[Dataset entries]
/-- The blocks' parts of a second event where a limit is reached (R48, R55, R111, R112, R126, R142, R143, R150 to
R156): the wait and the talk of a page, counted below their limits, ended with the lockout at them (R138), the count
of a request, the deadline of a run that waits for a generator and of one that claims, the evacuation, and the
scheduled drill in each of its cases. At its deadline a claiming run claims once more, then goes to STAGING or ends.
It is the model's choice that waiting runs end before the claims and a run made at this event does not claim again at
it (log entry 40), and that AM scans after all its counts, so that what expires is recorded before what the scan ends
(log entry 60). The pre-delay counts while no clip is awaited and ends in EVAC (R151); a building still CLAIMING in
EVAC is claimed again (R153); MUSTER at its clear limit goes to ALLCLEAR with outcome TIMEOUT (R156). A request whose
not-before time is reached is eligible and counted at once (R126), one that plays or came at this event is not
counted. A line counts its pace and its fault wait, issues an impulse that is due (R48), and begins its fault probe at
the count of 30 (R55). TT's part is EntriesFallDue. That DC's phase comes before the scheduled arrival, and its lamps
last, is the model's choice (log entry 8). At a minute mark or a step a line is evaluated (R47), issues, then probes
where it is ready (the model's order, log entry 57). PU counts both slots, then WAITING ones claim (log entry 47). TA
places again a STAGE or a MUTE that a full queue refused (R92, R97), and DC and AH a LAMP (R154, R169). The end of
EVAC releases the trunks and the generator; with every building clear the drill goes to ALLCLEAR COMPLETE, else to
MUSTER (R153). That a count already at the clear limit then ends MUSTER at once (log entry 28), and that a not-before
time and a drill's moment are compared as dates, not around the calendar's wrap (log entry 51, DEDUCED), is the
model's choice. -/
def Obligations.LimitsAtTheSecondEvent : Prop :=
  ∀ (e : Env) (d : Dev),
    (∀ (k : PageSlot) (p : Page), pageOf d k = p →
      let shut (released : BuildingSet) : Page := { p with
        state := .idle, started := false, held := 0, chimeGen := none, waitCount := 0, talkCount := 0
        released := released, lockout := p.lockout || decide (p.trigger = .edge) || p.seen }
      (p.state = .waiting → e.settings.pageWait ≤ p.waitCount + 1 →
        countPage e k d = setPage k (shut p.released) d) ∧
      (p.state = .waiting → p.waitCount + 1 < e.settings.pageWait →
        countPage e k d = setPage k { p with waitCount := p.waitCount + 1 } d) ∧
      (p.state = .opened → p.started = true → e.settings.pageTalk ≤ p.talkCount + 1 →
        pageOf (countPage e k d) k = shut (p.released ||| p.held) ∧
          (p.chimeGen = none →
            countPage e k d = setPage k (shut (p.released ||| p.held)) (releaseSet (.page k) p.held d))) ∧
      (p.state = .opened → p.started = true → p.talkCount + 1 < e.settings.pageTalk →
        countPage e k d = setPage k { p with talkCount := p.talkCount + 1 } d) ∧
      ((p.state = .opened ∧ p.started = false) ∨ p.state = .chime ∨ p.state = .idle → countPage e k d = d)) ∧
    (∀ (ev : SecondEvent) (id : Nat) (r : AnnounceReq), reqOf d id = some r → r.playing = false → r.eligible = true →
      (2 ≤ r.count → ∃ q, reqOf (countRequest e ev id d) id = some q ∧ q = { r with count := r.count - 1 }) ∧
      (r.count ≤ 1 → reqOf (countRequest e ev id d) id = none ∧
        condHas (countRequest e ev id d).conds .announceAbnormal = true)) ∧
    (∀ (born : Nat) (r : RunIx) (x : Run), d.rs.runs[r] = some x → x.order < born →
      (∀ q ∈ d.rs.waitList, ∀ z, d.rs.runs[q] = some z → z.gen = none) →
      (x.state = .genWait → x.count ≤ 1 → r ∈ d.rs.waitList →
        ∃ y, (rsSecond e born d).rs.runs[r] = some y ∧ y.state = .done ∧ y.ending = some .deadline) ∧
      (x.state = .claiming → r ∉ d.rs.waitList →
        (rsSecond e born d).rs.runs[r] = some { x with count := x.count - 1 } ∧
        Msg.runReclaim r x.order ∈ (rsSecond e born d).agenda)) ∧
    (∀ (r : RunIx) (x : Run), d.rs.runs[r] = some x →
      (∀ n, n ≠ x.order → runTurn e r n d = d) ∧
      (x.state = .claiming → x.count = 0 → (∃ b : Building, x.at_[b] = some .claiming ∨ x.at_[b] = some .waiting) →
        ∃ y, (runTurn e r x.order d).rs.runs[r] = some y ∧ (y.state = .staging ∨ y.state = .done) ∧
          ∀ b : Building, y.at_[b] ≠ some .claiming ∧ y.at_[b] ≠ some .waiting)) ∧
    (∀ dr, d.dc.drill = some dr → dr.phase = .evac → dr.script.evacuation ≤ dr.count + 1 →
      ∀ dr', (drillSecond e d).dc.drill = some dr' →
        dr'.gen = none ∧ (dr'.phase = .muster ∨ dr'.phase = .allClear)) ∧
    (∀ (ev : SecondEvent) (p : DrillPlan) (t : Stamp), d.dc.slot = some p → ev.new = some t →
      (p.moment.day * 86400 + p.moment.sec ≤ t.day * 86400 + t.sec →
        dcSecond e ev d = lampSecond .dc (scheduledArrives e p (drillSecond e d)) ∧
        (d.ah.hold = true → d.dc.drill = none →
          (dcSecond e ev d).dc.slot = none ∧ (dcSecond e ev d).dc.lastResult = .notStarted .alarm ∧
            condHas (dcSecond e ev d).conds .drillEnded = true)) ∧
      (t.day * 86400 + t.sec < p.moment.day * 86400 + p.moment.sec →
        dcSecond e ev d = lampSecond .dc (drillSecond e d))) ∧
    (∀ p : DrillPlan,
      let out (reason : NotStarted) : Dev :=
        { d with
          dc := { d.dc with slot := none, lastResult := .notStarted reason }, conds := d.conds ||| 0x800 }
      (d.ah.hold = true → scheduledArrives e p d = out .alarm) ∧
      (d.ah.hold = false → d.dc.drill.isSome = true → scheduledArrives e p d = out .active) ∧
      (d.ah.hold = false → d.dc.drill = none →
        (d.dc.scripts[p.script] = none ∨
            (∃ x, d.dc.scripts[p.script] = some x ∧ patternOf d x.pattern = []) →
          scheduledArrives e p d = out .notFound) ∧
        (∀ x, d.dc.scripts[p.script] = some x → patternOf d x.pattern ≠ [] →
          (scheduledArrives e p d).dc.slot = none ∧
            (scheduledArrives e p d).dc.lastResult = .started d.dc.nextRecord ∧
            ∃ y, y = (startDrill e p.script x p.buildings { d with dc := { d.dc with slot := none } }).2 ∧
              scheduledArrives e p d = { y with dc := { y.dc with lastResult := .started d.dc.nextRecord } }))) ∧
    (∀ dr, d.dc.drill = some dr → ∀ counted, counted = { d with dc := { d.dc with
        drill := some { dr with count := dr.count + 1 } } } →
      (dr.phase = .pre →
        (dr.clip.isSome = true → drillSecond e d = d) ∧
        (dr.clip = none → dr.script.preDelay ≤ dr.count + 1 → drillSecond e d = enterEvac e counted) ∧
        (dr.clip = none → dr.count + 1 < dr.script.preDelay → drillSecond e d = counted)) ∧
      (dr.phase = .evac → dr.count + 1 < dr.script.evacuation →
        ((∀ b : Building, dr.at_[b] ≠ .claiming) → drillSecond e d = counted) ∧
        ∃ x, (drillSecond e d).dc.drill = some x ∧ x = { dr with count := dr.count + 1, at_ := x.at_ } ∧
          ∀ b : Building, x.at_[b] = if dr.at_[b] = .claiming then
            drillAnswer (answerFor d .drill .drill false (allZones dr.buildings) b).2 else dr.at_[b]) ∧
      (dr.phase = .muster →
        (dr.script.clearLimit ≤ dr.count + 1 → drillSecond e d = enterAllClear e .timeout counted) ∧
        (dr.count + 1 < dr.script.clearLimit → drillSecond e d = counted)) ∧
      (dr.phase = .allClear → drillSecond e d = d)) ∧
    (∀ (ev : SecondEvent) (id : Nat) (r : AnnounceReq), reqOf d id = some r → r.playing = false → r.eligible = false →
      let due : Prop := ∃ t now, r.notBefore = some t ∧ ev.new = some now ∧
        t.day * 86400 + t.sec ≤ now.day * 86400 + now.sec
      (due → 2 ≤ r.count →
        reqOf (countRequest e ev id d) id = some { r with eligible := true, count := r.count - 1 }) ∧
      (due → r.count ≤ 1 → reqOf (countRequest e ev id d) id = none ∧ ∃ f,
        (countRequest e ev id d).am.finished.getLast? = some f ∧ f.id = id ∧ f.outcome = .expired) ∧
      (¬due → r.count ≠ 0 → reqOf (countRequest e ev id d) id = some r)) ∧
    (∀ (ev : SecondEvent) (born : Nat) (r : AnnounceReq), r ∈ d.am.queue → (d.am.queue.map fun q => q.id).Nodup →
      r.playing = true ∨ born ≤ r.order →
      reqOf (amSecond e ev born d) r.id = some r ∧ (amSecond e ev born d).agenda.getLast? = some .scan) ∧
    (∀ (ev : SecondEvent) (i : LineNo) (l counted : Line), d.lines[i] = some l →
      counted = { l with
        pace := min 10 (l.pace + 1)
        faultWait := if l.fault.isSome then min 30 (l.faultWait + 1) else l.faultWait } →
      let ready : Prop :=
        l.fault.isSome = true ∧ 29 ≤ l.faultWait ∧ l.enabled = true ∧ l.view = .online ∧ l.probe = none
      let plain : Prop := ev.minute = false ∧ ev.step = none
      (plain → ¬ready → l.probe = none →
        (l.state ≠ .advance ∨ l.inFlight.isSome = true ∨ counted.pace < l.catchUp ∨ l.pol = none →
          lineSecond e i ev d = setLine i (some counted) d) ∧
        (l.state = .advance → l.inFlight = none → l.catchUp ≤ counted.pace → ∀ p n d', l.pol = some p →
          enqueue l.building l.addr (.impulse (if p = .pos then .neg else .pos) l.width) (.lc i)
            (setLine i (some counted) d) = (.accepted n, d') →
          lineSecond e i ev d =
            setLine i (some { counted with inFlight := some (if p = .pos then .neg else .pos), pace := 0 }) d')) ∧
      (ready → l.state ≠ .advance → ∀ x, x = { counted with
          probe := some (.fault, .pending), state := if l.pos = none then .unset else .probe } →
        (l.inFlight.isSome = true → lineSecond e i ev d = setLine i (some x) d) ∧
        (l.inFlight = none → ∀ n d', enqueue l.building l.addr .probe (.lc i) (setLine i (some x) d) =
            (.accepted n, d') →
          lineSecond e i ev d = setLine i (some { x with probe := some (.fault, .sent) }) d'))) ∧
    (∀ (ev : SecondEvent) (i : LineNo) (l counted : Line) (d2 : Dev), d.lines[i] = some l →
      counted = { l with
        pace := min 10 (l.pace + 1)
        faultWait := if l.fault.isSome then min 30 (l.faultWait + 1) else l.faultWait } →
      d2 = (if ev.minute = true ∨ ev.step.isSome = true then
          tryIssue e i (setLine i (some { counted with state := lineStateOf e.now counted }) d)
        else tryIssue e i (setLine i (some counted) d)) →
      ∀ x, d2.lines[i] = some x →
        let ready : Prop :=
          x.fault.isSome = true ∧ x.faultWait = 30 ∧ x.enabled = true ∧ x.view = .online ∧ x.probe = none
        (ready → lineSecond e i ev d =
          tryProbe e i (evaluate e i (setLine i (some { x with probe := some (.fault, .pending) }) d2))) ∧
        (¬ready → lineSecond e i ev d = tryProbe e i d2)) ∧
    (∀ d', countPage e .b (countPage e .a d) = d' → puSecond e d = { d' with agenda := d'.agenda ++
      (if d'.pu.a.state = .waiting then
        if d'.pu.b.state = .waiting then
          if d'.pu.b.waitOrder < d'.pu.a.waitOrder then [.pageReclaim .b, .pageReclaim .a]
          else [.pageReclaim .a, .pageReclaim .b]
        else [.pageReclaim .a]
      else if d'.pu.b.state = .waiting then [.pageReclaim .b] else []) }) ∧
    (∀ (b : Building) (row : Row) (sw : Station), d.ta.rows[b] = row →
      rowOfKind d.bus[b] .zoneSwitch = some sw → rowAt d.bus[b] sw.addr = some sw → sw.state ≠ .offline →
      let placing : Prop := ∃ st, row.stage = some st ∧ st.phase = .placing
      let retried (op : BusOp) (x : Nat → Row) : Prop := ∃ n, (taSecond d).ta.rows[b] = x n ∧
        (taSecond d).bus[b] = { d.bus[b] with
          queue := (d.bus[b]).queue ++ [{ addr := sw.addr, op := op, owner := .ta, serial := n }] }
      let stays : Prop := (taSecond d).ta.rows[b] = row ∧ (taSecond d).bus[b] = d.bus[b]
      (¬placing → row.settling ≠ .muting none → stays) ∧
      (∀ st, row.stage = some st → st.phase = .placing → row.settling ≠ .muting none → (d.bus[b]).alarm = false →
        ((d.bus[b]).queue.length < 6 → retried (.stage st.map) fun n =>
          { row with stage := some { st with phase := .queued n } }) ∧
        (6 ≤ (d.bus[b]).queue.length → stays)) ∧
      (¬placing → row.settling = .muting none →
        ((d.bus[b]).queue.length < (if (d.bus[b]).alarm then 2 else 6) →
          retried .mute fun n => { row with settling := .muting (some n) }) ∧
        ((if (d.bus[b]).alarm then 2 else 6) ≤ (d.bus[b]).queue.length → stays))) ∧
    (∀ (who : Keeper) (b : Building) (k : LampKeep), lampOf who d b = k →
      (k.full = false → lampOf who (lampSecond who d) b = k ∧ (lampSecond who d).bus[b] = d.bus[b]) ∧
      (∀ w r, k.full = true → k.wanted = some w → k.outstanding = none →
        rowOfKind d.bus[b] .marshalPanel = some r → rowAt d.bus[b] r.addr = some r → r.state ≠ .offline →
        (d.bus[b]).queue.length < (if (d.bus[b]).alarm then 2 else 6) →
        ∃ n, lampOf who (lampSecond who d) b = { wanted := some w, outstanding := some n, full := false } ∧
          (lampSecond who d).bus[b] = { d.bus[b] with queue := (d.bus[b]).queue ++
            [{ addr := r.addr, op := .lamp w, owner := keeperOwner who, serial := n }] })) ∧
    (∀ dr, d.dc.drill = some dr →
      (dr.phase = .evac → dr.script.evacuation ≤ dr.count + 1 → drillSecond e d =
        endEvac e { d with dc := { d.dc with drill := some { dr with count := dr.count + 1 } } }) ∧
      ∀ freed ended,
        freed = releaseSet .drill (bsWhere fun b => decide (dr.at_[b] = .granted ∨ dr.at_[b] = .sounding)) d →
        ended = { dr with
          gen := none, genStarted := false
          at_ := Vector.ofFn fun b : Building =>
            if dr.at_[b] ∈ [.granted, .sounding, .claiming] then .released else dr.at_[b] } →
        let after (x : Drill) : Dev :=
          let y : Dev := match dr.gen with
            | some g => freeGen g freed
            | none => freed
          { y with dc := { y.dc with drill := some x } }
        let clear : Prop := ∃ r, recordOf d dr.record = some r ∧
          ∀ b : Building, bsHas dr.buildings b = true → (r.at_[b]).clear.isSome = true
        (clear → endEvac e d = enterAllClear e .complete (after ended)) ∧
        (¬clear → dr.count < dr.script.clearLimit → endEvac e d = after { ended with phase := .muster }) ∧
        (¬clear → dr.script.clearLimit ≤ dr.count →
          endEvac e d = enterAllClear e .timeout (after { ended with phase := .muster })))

** EXERCISE **
Go through the records above. Copy each line in which the string "settling" appears.

** RESPONSE TO THIS TASK **
      (¬placing → row.settling ≠ .muting none → stays) ∧
      (∀ st, row.stage = some st → st.phase = .placing → row.settling ≠ .muting none → (d.bus[b]).alarm = false →
      (¬placing → row.settling = .muting none →
          retried .mute fun n => { row with settling := .muting (some n) }) ∧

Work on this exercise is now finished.